[6].
— Должно быть, твой отец был человек очень не бедный, — заметил другой, — если даже при выборе рабов мог обращать менее внимания на годность их вообще, чем на чисто аттический характер их образования.
— Отец мой был далеко не богат, — возразил Харикл. — Да к тому же ему много стоили триерархии и хорагии[7] и другие государственные повинности. Но когда дело шло о моём воспитании, он не жалел никаких денег. Я помню, в какой гнев он пришёл, когда однажды один из его друзей посоветовал ему отдать меня в более дешёвую школу Элпиаса близ Тезейона[8], вместо того чтобы посылать к Гермипосу, лучшему учителю того времени, слава о котором, вероятно, дошла и до тебя.
— Да, я его знаю, — сказал молодой человек и улыбнулся, — но как это случилось, что отец твой оставил Афины, и отчего держал он тебя так долго на чужбине?
— Он сделал это не по своей воле, — возразил тот, — несчастное стечение обстоятельств, которым воспользовались гнусные сикофанты[9], изгнало отца моего из Афин. Ты, конечно, помнишь тот ужас, который овладел Афинами после битвы при Херонее.
— Помню ли я! Никогда не изгладится у меня из памяти воспоминание об ужасах того дня, когда разнеслась эта несчастная весть. Я как теперь вижу, как народ поспешно стремится по улицам к месту собрания, как свободные женщины, стоя у дверей своих домов, томимые мучительной неизвестностью, забывая почти все приличия, со страхом спрашивали у прохожих об участи своих мужей, отцов и братьев; как пожилые люди, почти старцы, которых закон уже давно освободил от воинской службы, ходили по городу в одежде воинов; как страдала афинская гордость, когда, после потери 3000 граждан, настоятельная опасность заставила республику прибегнуть к отчаянному решению: признать рабов свободными, союзников гражданами, лишённым чести возвратить их права.

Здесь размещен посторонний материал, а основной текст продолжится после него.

@[simp] theorem State.clearStatus_vregs (m : BitVec 6) : (s.clearStatus m).vregs = s.vregs := rfl
@[simp] theorem State.clearStatus_fds (m : BitVec 6) : (s.clearStatus m).fds = s.fds := rfl
@[simp] theorem State.clearStatus_status (m : BitVec 6) : (s.clearStatus m).status = s.status &&& ~~~(m.setWidth 32) := rfl
@[simp] theorem State.clearStatus_index (m : BitVec 6) : (s.clearStatus m).index = s.index := rfl
@[simp] theorem State.clearStatus_busy (m : BitVec 6) : (s.clearStatus m).busy = s.busy := rfl
@[simp] theorem State.clearStatus_cyclesLeft (m : BitVec 6) : (s.clearStatus m).cyclesLeft = s.cyclesLeft := rfl
@[simp] theorem State.clearStatus_cmd (m : BitVec 6) : (s.clearStatus m).cmd = s.cmd := rfl
@[simp] theorem State.clearStatus_cmdData (m : BitVec 6) : (s.clearStatus m).cmdData = s.cmdData := rfl
@[simp] theorem State.clearStatus_rspValid (m : BitVec 6) : (s.clearStatus m).rspValid = s.rspValid := rfl
@[simp] theorem State.clearStatus_rspCode (m : BitVec 6) : (s.clearStatus m).rspCode = s.rspCode := rfl
@[simp] theorem State.clearStatus_rspData (m : BitVec 6) : (s.clearStatus m).rspData = s.rspData := rfl
@[simp] theorem State.clearStatus_host (m : BitVec 6) : (s.clearStatus m).host = s.host := rfl

@[simp] theorem State.setLanes_vregs (rd rs1 rs2 : VName) (t : Tag) (l : Lanes) : (s.setLanes rd rs1 rs2 t l).vregs = ((s.vregs.set rd ⟨true, l.x, t⟩).set rs1 ⟨true, l.y, t⟩).set rs2 ⟨true, l.z, t⟩ := rfl
@[simp] theorem State.setLanes_fds (rd rs1 rs2 : VName) (t : Tag) (l : Lanes) : (s.setLanes rd rs1 rs2 t l).fds = s.fds := rfl
@[simp] theorem State.setLanes_status (rd rs1 rs2 : VName) (t : Tag) (l : Lanes) : (s.setLanes rd rs1 rs2 t l).status = s.status := rfl
@[simp] theorem State.setLanes_index (rd rs1 rs2 : VName) (t : Tag) (l : Lanes) : (s.setLanes rd rs1 rs2 t l).index = s.index := rfl
@[simp] theorem State.setLanes_busy (rd rs1 rs2 : VName) (t : Tag) (l : Lanes) : (s.setLanes rd rs1 rs2 t l).busy = s.busy := rfl
@[simp] theorem State.setLanes_cyclesLeft (rd rs1 rs2 : VName) (t : Tag) (l : Lanes) : (s.setLanes rd rs1 rs2 t l).cyclesLeft = s.cyclesLeft := rfl
@[simp] theorem State.setLanes_cmd (rd rs1 rs2 : VName) (t : Tag) (l : Lanes) : (s.setLanes rd rs1 rs2 t l).cmd = s.cmd := rfl
@[simp] theorem State.setLanes_cmdData (rd rs1 rs2 : VName) (t : Tag) (l : Lanes) : (s.setLanes rd rs1 rs2 t l).cmdData = s.cmdData := rfl
@[simp] theorem State.setLanes_rspValid (rd rs1 rs2 : VName) (t : Tag) (l : Lanes) : (s.setLanes rd rs1 rs2 t l).rspValid = s.rspValid := rfl
@[simp] theorem State.setLanes_rspCode (rd rs1 rs2 : VName) (t : Tag) (l : Lanes) : (s.setLanes rd rs1 rs2 t l).rspCode = s.rspCode := rfl
@[simp] theorem State.setLanes_rspData (rd rs1 rs2 : VName) (t : Tag) (l : Lanes) : (s.setLanes rd rs1 rs2 t l).rspData = s.rspData := rfl
@[simp] theorem State.setLanes_host (rd rs1 rs2 : VName) (t : Tag) (l : Lanes) : (s.setLanes rd rs1 rs2 t l).host = s.host := rfl

/-- A register reads as it was just written. -/
@[simp] theorem VFile.get_set_same (r : VFile) (i : VName) (x : VReg) : (r.set i x).get i = x := by
  cases i <;> rfl

/-- Writing one register leaves every other alone. -/
theorem VFile.get_set_of_ne (r : VFile) {i j : VName} (x : VReg) (h : j ≠ i) : (r.set i x).get j = r.get j := by
  cases i <;> cases j <;> first | rfl | exact absurd rfl h

/-- Two register files that read alike everywhere are one. -/
theorem VFile.ext_get {r r' : VFile} (h : ∀ i, r.get i = r'.get i) : r = r' := by
  obtain ⟨a0, a1, a2, a3, a4, a5, a6, a7⟩ := r
  obtain ⟨b0, b1, b2, b3, b4, b5, b6, b7⟩ := r'
  have h0 : a0 = b0 := h .v0
  have h1 : a1 = b1 := h .v1
  have h2 : a2 = b2 := h .v2
  have h3 : a3 = b3 := h .v3
  have h4 : a4 = b4 := h .v4
  have h5 : a5 = b5 := h .v5
  have h6 : a6 = b6 := h .v6
  have h7 : a7 = b7 := h .v7
  rw [h0, h1, h2, h3, h4, h5, h6, h7]

/-- A format register reads as it was just written. -/
@[simp] theorem FFile.get_set_same (r : FFile) (i : FName) (x : Word) : (r.set i x).get i = x := by
  cases i <;> rfl

/-- Writing one format register leaves every other alone. -/
theorem FFile.get_set_of_ne (r : FFile) {i j : FName} (x : Word) (h : j ≠ i) : (r.set i x).get j = r.get j := by
  cases i <;> cases j <;> first | rfl | exact absurd rfl h

@[simp] theorem State.getV_setV_same (i : VName) (v : Int) (t : Tag) : (s.setV i v t).getV i = ⟨true, v, t⟩ := by
  simp [State.getV]

theorem State.getV_setV_of_ne {i j : VName} (v : Int) (t : Tag) (h : j ≠ i) : (s.setV i v t).getV j = s.getV j := by
  simp [State.getV, VFile.get_set_of_ne _ _ h]

@[simp] theorem State.getF_setF_same (i : FName) (x : Word) : (s.setF i x).getF i = x := by
  simp [State.getF]

theorem State.getF_setF_of_ne {i j : FName} (x : Word) (h : j ≠ i) : (s.setF i x).getF j = s.getF j := by
  simp [State.getF, FFile.get_set_of_ne _ _ h]

@[simp] theorem State.getV_raiseFlags (i : VName) (x : Word) : (s.raiseFlags x).getV i = s.getV i := rfl
@[simp] theorem State.getF_raiseFlags (j : FName) (x : Word) : (s.raiseFlags x).getF j = s.getF j := rfl
@[simp] theorem State.getV_setStatus (i : VName) (x : Word) : (s.setStatus x).getV i = s.getV i := rfl
@[simp] theorem State.getF_setStatus (j : FName) (x : Word) : (s.setStatus x).getF j = s.getF j := rfl
@[simp] theorem State.getV_setHost (i : VName) (h : List HostMove) : (s.setHost h).getV i = s.getV i := rfl
@[simp] theorem State.getF_setHost (j : FName) (h : List HostMove) : (s.setHost h).getF j = s.getF j := rfl
@[simp] theorem State.getV_respond (i : VName) (c : Code) (d : Data) : (s.respond c d).getV i = s.getV i := rfl
@[simp] theorem State.getF_respond (j : FName) (c : Code) (d : Data) : (s.respond c d).getF j = s.getF j := rfl
@[simp] theorem State.getV_abort (i : VName) (x : Word) (c : Code) : (s.abort x c).getV i = s.getV i := rfl
@[simp] theorem State.getF_abort (j : FName) (x : Word) (c : Code) : (s.abort x c).getF j = s.getF j := rfl
@[simp] theorem State.getV_accept (i : VName) (c : Command) : (s.accept c).getV i = s.getV i := rfl
@[simp] theorem State.getF_accept (j : FName) (c : Command) : (s.accept c).getF j = s.getF j := rfl
@[simp] theorem State.getV_idle (i : VName) : (s.idle).getV i = s.getV i := rfl
@[simp] theorem State.getF_idle (j : FName) : (s.idle).getF j = s.getF j := rfl
@[simp] theorem State.getV_setCmp (i : VName) (c : Bool) : (s.setCmp c).getV i = s.getV i := rfl
@[simp] theorem State.getF_setCmp (j : FName) (c : Bool) : (s.setCmp c).getF j = s.getF j := rfl
@[simp] theorem State.getV_clearStatus (i : VName) (m : BitVec 6) : (s.clearStatus m).getV i = s.getV i := rfl
@[simp] theorem State.getF_clearStatus (j : FName) (m : BitVec 6) : (s.clearStatus m).getF j = s.getF j := rfl
@[simp] theorem State.getV_setF (i : VName) (j : FName) (x : Word) : (s.setF j x).getV i = s.getV i := rfl
@[simp] theorem State.getF_setV (j : FName) (i : VName) (v : Int) (t : Tag) : (s.setV i v t).getF j = s.getF j := rfl
@[simp] theorem State.getF_setLanes (j : FName) (rd rs1 rs2 : VName) (t : Tag) (l : Lanes) :
    (s.setLanes rd rs1 rs2 t l).getF j = s.getF j := rfl
@[simp] theorem State.raiseFlags_zero : s.raiseFlags 0#32 = s := by simp [State.raiseFlags]

@[simp] theorem State.abort_eq (x : Word) (c : Code) : (s.raiseFlags x).respond c 0#64 = s.abort x c := rfl

end Sys2Proof.Machine
end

— Да, ты рисуешь верную картину, — продолжал Харикл. — Я был тогда ещё мальчиком, мне было лет четырнадцать, и я, конечно, вовсе не заботился о делах общественных, но, несмотря на то, даже и я в то время не мог не заметить всеобщего уныния; но в особенности для нас была грозна ужасная будущность. Мой отец уехал на корабле за несколько часов до обнародования известия. Он ссудил значительную сумму денег одному ликийскому купцу, с тем чтобы тот отвёз в Крит вино и другие товары и затем привёз обратно в Афины груз египетского зерна. Предполагаемый срок его возвращения давно уже истёк, как вдруг пришло известие, что корабль вошёл в гавань Эпидавр и распродаёт там свой груз. Мой отец, которому, помимо риска потерять капитал грозила ещё опасность заслужить упрёк в том, что ссудил деньги для противозаконной торговли[10], сел тотчас же, несмотря на свою болезнь, на корабль, отправлявшийся в Эпидавр, с целью лично привлечь бесчестного к ответу. Действительно, ему удалось найти должника, и ликиец обещал уплатить всю сумму, лишь только распродаст свой груз. Но путешествие усилило болезнь отца, а быстро дошедшее до Эпидавра известие о несчастье Афин потрясло его так сильно, что он слёг в постель и должен был остаться в городе. Бесчестный ликиец воспользовался его болезнью и отплыл с нераспроданной ещё частью груза в Афины, рассчитывая на более высокие цены. Здесь ещё застал его отец, вернувшийся после болезни. Город успел уже оправиться после первого страха; опасение дальнейших несчастий миновало, так как Филипп показал себя умеренным. Но тем обширнее было поле для преследований и подозрений против всех, на кого можно было бросить тень вины в несчастье государства.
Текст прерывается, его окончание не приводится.